§ **Task prompt**
When you have gone through the records, report how many lines include "obtain", giving the number and nothing more.

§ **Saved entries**
-- ==== Sys2Proof/Laws/KeptOps7.lean ====
section
/-! SUPPORT. Part 7 of 7 of the lemmas X_kept, one per operation and per command (see Laws/Kept.lean), in an order where each comes after those it cites. -/

set_option linter.unusedTactic false
set_option linter.unreachableTactic false
set_option linter.unusedVariables false

namespace Sys2Proof.Machine

open Sys2Proof

theorem rowSpares_kept {P : State → Prop} (cl : Closed P) {s : State} (h : Kept P s) (w site : Nat) : Kept P (State.rowSpares s w site) := by
  unfold State.rowSpares
  with_reducible repeat' first | assumption | apply writeRowMap_kept cl | apply Kept.ite | (extract_lets +onlyGivenNames x; refine (fun (_ : Kept P x) => ?_ : Kept P x → _) ?_; clear_value x; on_goal 2 => unfold x) | (extract_lets +onlyGivenNames x; clear_value x)

theorem rolesApply_kept {P : State → Prop} (cl : ClosedAll P) {s : State} (h : Kept P s) (map : List Nat) : Kept P (State.rolesApply s map) := by
  unfold State.rolesApply
  with_reducible repeat' first | assumption | apply retireStack_kept cl | apply substitute_kept cl.1 | apply put_kept cl.1 | apply rowSpares_kept cl.1 | apply Kept.foldl | intro _ _ _ | (extract_lets +onlyGivenNames x; refine (fun (_ : Kept P x) => ?_ : Kept P x → _) ?_; clear_value x; on_goal 2 => unfold x) | (extract_lets +onlyGivenNames x; clear_value x) | fail_if_no_progress apply Kept.fields cl.1 | split

theorem treesApply_kept {P : State → Prop} (cl : Closed P) {s : State} (h : Kept P s) (b : List Nat) : Kept P (State.treesApply s b) := by
  unfold State.treesApply
  with_reducible repeat' first | assumption | apply setReg_kept cl | apply treeBad_kept cl | apply Kept.foldl | intro _ _ _ | (extract_lets +onlyGivenNames x; refine (fun (_ : Kept P x) => ?_ : Kept P x → _) ?_; clear_value x; on_goal 2 => unfold x) | (extract_lets +onlyGivenNames x; clear_value x)

theorem routesWrite_kept {P : State → Prop} (cl : Closed P) {s : State} (h : Kept P s) (b : List Nat) : Kept P (State.routesWrite s b) := by
  unfold State.routesWrite
  with_reducible repeat' first | assumption | apply setReg_kept cl | apply Kept.foldl | intro _ _ _ | (extract_lets +onlyGivenNames x; refine (fun (_ : Kept P x) => ?_ : Kept P x → _) ?_; clear_value x; on_goal 2 => unfold x) | (extract_lets +onlyGivenNames x; clear_value x)

theorem tablesApply_kept {P : State → Prop} (cl : Closed P) {s : State} (h : Kept P s) (base : Nat) : Kept P (State.tablesApply s base) := by
  unfold State.tablesApply
  with_reducible repeat' first | assumption | apply put_kept cl | apply treesApply_kept cl | apply routesWrite_kept cl | apply setReg_kept cl | apply Kept.ite | apply Kept.foldl | intro _ _ _ | (extract_lets +onlyGivenNames x; refine (fun (_ : Kept P x) => ?_ : Kept P x → _) ?_; clear_value x; on_goal 2 => unfold x) | (extract_lets +onlyGivenNames x; clear_value x) | fail_if_no_progress apply Kept.fields cl | split

theorem storeArea_kept {P : State → Prop} (cl : ClosedAll P) {s : State} (h : Kept P s) (p : Nat) (data : List Nat) : Kept P (State.storeArea s p data) := by
  unfold State.storeArea
  with_reducible repeat' first | assumption | apply storeKey_kept cl | apply Kept.foldl | intro _ _ _

theorem setLoader_kept {P : State → Prop} (cl : ClosedAll P) {s : State} (h : Kept P s) (site : Nat) (l : Loader) : Kept P (State.setLoader s site l) := by
  unfold State.setLoader
  with_reducible repeat' first | assumption | apply storeArea_kept cl

theorem loadTcm_kept {P : State → Prop} (cl : Closed P) {s : State} (h : Kept P s) (site : Nat) (fw : List Nat) : Kept P (State.loadTcm s site fw) := by
  unfold State.loadTcm
  with_reducible repeat' first | assumption | apply setControl_kept cl | apply Kept.foldl | intro _ _ _ | (extract_lets +onlyGivenNames x; refine (fun (_ : Kept P x) => ?_ : Kept P x → _) ?_; clear_value x; on_goal 2 => unfold x) | (extract_lets +onlyGivenNames x; clear_value x) | fail_if_no_progress apply Kept.fields cl

theorem loaderDigest_kept {P : State → Prop} (cl : ClosedAll P) {s : State} (h : Kept P s) (site : Nat) (l : Loader) (size : Nat) (want : List Nat) : Kept P (State.loaderDigest s site l size want) := by
  unfold State.loaderDigest
  with_reducible repeat' first | assumption | apply loadTcm_kept cl.1 | apply setLoader_kept cl | apply raiseReset_kept cl.1 | apply addSat_kept cl.1 | apply Kept.ite | (extract_lets +onlyGivenNames x; refine (fun (_ : Kept P x) => ?_ : Kept P x → _) ?_; clear_value x; on_goal 2 => unfold x) | (extract_lets +onlyGivenNames x; clear_value x) | fail_if_no_progress apply Kept.fields cl.1

theorem loaderBlock_kept {P : State → Prop} (cl : ClosedAll P) {s : State} (h : Kept P s) (site : Nat) (header data : List Nat) : Kept P (State.loaderBlock s site header data) := by
  unfold State.loaderBlock
  with_reducible repeat' first | assumption | apply storeArea_kept cl | apply setLoader_kept cl | apply loaderDigest_kept cl | apply Kept.ite | (extract_lets +onlyGivenNames x; refine (fun (_ : Kept P x) => ?_ : Kept P x → _) ?_; clear_value x; on_goal 2 => unfold x) | (extract_lets +onlyGivenNames x; clear_value x) | fail_if_no_progress apply Kept.fields cl.1

theorem fwDeliver_kept {P : State → Prop} (cl : ClosedAll P) {s : State} (h : Kept P s) (fw digest : List Nat) (x : Nat) : Kept P (State.fwDeliver s fw digest x) := by
  unfold State.fwDeliver
  with_reducible repeat' first | assumption | apply loaderBlock_kept cl | apply loadTcm_kept cl.1 | apply Kept.ite | apply Kept.foldl | intro _ _ _

theorem fwShow_kept {P : State → Prop} (cl : Closed P) {s : State} (h : Kept P s) : Kept P (State.fwShow s) := by
  unfold State.fwShow
  with_reducible repeat' first | assumption | apply putSat_kept cl | apply setReg_kept cl | apply Kept.ite | apply Kept.foldl | intro _ _ _ | (extract_lets +onlyGivenNames x; refine (fun (_ : Kept P x) => ?_ : Kept P x → _) ?_; clear_value x; on_goal 2 => unfold x) | (extract_lets +onlyGivenNames x; clear_value x)

theorem firmwareApply_kept {P : State → Prop} (cl : ClosedAll P) {s : State} (h : Kept P s) (base len id : Nat) (lost : List Nat) : Kept P (State.firmwareApply s base len id lost) := by
  unfold State.firmwareApply
  with_reducible repeat' first | assumption | apply fwTake_kept cl.1 | apply raiseReset_kept cl.1 | apply fwDeliver_kept cl | apply fence_kept cl.1 | apply fwTreeRestore_kept cl.1 | apply startUnits_kept cl | apply hubEvent_kept cl.1 | apply fwShow_kept cl.1 | apply Kept.ite | apply Kept.foldl | intro _ _ _ | (extract_lets +onlyGivenNames x; refine (fun (_ : Kept P x) => ?_ : Kept P x → _) ?_; clear_value x; on_goal 2 => unfold x) | (extract_lets +onlyGivenNames x; clear_value x) | fail_if_no_progress apply Kept.fields cl.1
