-- ==== Sys2Proof/Laws/Frames.lean ====
section
/-! SUPPORT. Properties of states that the operations keep, as the lemmas of Laws/Kept.lean want them: what a command leaves alone where it touches neither
memory nor the Isobar count, and the canonical form. -/

namespace Sys2Proof.Machine

open Sys2Proof

/-- The queue, memory and the Isobar count stand as they do in s0. -/
def Still (s0 t : State) : Prop := t.pending = s0.pending ∧ t.memory = s0.memory ∧ t.isobar = s0.isobar

theorem still_refl (s : State) : Still s s := ⟨rfl, rfl, rfl⟩

theorem closed_still (s0 : State) : Closed (Still s0) where
  upd h := h
  setReg _ _ h := h

theorem mem_putKey {α : Type} (m : List (Nat × α)) (a : Nat) (x : α) {p : Nat × α} (h : p ∈ putKey m a x) : p = (a, x) ∨ p ∈ m := by
  induction m with
  | nil => simpa [putKey] using h
  | cons q m ih =>
    obtain ⟨k, v⟩ := q
    simp only [putKey] at h
    split at h
    · rcases List.mem_cons.mp h with h | h
      · exact .inl h
      · exact .inr (List.mem_cons_of_mem _ h)
    · split at h
      · rcases List.mem_cons.mp h with h | h
        · exact .inl h
        · exact .inr h
      · rcases List.mem_cons.mp h with h | h
        · exact .inr (h ▸ List.mem_cons_self)
        · rcases ih h with h | h
          · exact .inl h
          · exact .inr (List.mem_cons_of_mem _ h)

/-- A map in rising order stays so when a key is put. -/
theorem rising_putKey {α : Type} (m : List (Nat × α)) (a : Nat) (x : α) (h : Rising m) : Rising (putKey m a x) := by
  induction m with
  | nil => exact List.pairwise_singleton _ _
  | cons p m ih =>
    obtain ⟨k, v⟩ := p
    obtain ⟨h1, h2⟩ := List.pairwise_cons.mp h
    simp only [putKey]
    split
    · rename_i e; exact List.pairwise_cons.mpr ⟨fun q hq => e ▸ h1 q hq, h2⟩
    · split
      · rename_i e l
        refine List.pairwise_cons.mpr ⟨fun q hq => ?_, h⟩
        rcases List.mem_cons.mp hq with rfl | hq
        · exact l
        · exact Nat.lt_trans l (h1 q hq)
      · rename_i e l
        refine List.pairwise_cons.mpr ⟨fun q hq => ?_, ih h2⟩
        rcases mem_putKey _ _ _ hq with rfl | hq
        · exact Nat.lt_of_le_of_ne (Nat.le_of_not_gt l) e
        · exact h1 q hq

/-- A map in rising order stays so when entries are dropped. -/
theorem rising_filter {α : Type} (p : Nat × α → Bool) (m : List (Nat × α)) (h : Rising m) : Rising (m.filter p) := List.Pairwise.filter p h

/-- The queue stands as it does in s0, and the data are in canonical form. -/
def Formed (s0 t : State) : Prop := t.pending = s0.pending ∧ t.Canonical

theorem closedAll_formed (s0 : State) : ClosedAll (Formed s0) where
  upd h := h
  setReg _ _ h := ⟨h.1, h.2.1, rising_putKey _ _ _ h.2.2⟩
  isobar h := h
  memory h w := ⟨h.1, w h.2.1, h.2.2⟩
  regs h := ⟨h.1, h.2.1, rising_filter _ _ h.2.2⟩

end Sys2Proof.Machine
end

§ **Exercise result**
3